Search code examples
pythonpandasfor-loopmatplotlibstatsmodels

What is the most efficient way to create multiple subplots with `statsmodels.api.qqplot()`?


Currently this code block generates 8x1 subplots. I want the code block to generate 2x4 subplots in the most efficient way. Please help!

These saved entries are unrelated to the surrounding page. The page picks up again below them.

-- ==== Sys2Proof/Tests/Slice0.lean ====
section
/-! SUPPORT. Tests of one command each, with the manual's own worked values where it gives them (the rule or section is named
beside each test), and the witnesses: for every statement with hypotheses, a state and operands that meet them together. -/

namespace Sys2Proof.Tests

open Sys2Proof.Machine

/- One test after another: the tests are evaluations by the kernel, which takes them one by one in any case. -/
set_option Elab.async false

/-! ## Worked values of the manual -/

/-- R6: the two worked reductions, and the saturation. -/
theorem test_reduction : reduceCode 3000 (-200) 18100 = 14140 ∧ reduceCode (-500) (-200) 18100 = -1325
    ∧ reduceCode 32767 (-32768) 32767 = 32767 := by decide

/-- R9: the two halves that round away from zero, the crest and the start. -/
theorem test_sine : waveOf .sine 40000 480000 = 16384 ∧ waveOf .sine 440000 480000 = -16384
    ∧ waveOf .sine 120000 480000 = 32767 ∧ waveOf .sine 0 480000 = 0 ∧ waveOf .sine 360000 480000 = -32767 := by decide +kernel

/-- R10: the table for Q = 500,000. -/
theorem test_triangle : waveOf .triangle 100000 500000 = 26213 ∧ waveOf .triangle 125000 500000 = 32767
    ∧ waveOf .triangle 300000 500000 = -13106 ∧ waveOf .triangle 450000 500000 = -13107 := by decide

/-- R34: the rising and the falling RAMP of the example. -/
theorem test_ramp : rampBase 500 12000 30000 20000 = 4812 ∧ rampBase 12000 500 1 30000 = 12000
    ∧ rampBase 12000 500 60000 30000 = 6250 := by decide

/-- R44 and the worked sequence of chapter 2: the step of a soft start, and its least value. -/
theorem test_soft_start : softStartStep 3 400000 = 853 ∧ softStartStep 255 10000000 = 1 := by decide

/-- R63: the times of the example, the half dropped. -/
theorem test_scan_times : [64, 128, 192].map (fun f => ScanPoint.time 500466 { fraction := some f, head := some 0 })
    = [some 125116, some 250233, some 375349] := by decide

/-- R74: the average of the example, and one of two negative samples, truncated toward zero. -/
theorem test_averages : Scanner.reset.average [1120, 1130, 1110, 1124] = 1121
    ∧ Scanner.reset.average [0xFFF9#16, 0xFFF8#16] = -7 := by decide

/-- R83: the strains of the example, one of them saturated and counted. -/
theorem test_strains :
    let c : ChannelConst := { ChannelConst.unused with enabled := true, zero := 120, cal := 2048 }
    strainOf c 1121 = 2002 ∧ strainOf c (-105) = -450 ∧ strainOf c 16600 = 32960 ∧ strainOf { c with cal := -3 } 500 = -1
      ∧ (Channel.cleared.credit 32960).lastStrain = 32767 ∧ (Channel.cleared.credit 32960).overRange = 1 := by decide

/-- R97: the broken counts of the example. -/
theorem test_broken :
    let c : SiteConst := { SiteConst.unused with strands := 8, rIntact := 1000, step := 400, rOpen := 5000 }
    brokenOf c 1150 = 0 ∧ brokenOf c 1520 = 1 ∧ brokenOf c 1930 = 2 ∧ brokenOf c 999 = 0 ∧ brokenOf c 4999 = 8 := by decide

/-- R145: the CRC of the nine ASCII digits. -/
theorem test_crc : crc [0x31, 0x32, 0x33, 0x34, 0x35, 0x36, 0x37, 0x38, 0x39] = 0x29B1#16 := by decide +kernel

/-- R144: a character's eleven bits, least significant data bit first, with odd parity. -/
theorem test_character : characterBits 0x01 = [false, true, false, false, false, false, false, false, false, false, true]
    ∧ characterBits 0x03 = [false, true, true, false, false, false, false, false, false, true, true] := by decide

/-- R151: the sixteen stations back off for sixteen different times at every attempt. -/
theorem test_backoff : ∀ a < 16, ((List.range 16).map fun k => backoffCharacters (k + 1) a).Nodup
    ∧ ∀ k < 16, 1 ≤ backoffCharacters (k + 1) a ∧ backoffCharacters (k + 1) a ≤ 16 := by decide +kernel

/-- R1: serial order of epochs, at both ends of the newer half. -/
theorem test_epochs : newerEpoch 1 0 = true ∧ newerEpoch 32767 0 = true ∧ newerEpoch 32768 0 = false ∧ newerEpoch 0 0 = false
    ∧ newerEpoch 3 65530 = true := by decide

/-- R39: a peer at the same barrier or past it lets a group advance, and one in the segment holds it. -/
theorem test_barrier : let e : Peer := { Peer.empty with state := .fresh, group := 1, mode := .run, segIndex := 2 }
    (Peer.passes 2 (some 3) e = false) ∧ (Peer.passes 2 (some 3) { e with segIndex := 3 } = true)
      ∧ (Peer.passes 2 (some 3) { e with flags := { BeatFlags.clear with barrierWait := true } } = true)
      ∧ (Peer.passes 2 none { e with flags := { BeatFlags.clear with complete := true } } = true) := by decide

/-- R102: strain evidence at the threshold and just under it, and none from an unsteady cycle. -/
theorem test_strain_evidence :
    let c : SiteConst := { SiteConst.unused with used := true, channel := some 0, threshold := 15 }
    let r : Site := { Site.cleared with refRange := some 1000 }
    let sig : Nat → Bool → RangesClosed := fun range steady => { ranges := [some range], steady := steady, total := 9 }
    r.strainEvidence c (sig 1150 true) = some true ∧ r.strainEvidence c (sig 1149 true) = some false
      ∧ r.strainEvidence c (sig 850 true) = some true ∧ r.strainEvidence c (sig 1150 false) = none := by decide

/-- R100: the sixteenth range of a capture gives the mean as the reference. -/
theorem test_capture :
    let c : SiteConst := { SiteConst.unused with used := true, channel := some 0 }
    let r : Site := { Site.cleared with captureSum := 15000, captureCount := 15 }
    (r.capture c { ranges := [some 1015], steady := true, total := 1 }).refRange = some 1000 := by decide

/-- R4: the 24 orders of a tick are all the orders of the four blocks. -/
theorem test_orders : ((List.range 24).map tickOrder).Nodup := by decide +kernel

from sklearn.preprocessing import LabelEncoder
import statsmodels.api as sm
import pandas as pd

# load the dataset
url = 'https://raw.githubusercontent.com/jbrownlee/Datasets/master/wine.csv'
df = pd.read_csv(url, header=None)
normal_stat = df.loc[:,:7]

# generate subplots
for i in range(len(normal_stat.columns)):
    plt.figure(figsize=(20,10))
    ax=plt.subplot(2,4,1+i)
    sm.qqplot(df[normal_stat.columns[i]], line='s', ax=ax)
    ax.set_title(str(normal_stat.columns[i]) + ' QQ Plot')
    plt.show()

Solution

  • Edit:

    To plot only the first 7 qq-plots:

    fig, axes = plt.subplots(ncols=4, nrows=2, sharex=True, figsize=(4*3, 2*3))
    for k, ax in zip(df.columns, np.ravel(axes)):
        if k >= 7:
            ax.set_visible(False)
        else:
            sm.qqplot(df[k], line='s', ax=ax)
            ax.set_title(f'{k} QQ Plot')
    plt.tight_layout()
    

    enter image description here

    Note: we could have limited the zip iterator to the first 7 columns by saying for k, ax in zip(df.columns[:7], np.ravel(axes)), but it would leave the 8th subplot shown (as an empty box). The method above explicitly hides the plots that we don't want.

    Original answer

    You can do this:

    import numpy as np
    
    fig, axes = plt.subplots(ncols=4, nrows=2, sharex=True, figsize=(4*3, 2*3))
    for k, ax in zip(df.columns, np.ravel(axes)):
        sm.qqplot(df[k], line='s', ax=ax)
        ax.set_title(f'{k} QQ Plot')
    plt.tight_layout()
    

    resulting figure of 2x4 qq-plots

    Explanation

    The ncols=4, nrows=2 arguments mandate 8 subplots, arranged in two rows. But the resulting axes is a nested length-2 list of length-4 lists. So we use np.ravel to flatten that. Then we use zip() to iterate concurrently on the columns of df and these axes. The iterator will stop when the shortest of columns and axes iterator is reached, which in this case is the 8 axes (so we don't even have to explicitly slice the df columns).

    Finally, the plt.tight_layout() is used to space the subplots in a way that the labels are more readable and the subplots more nicely separated.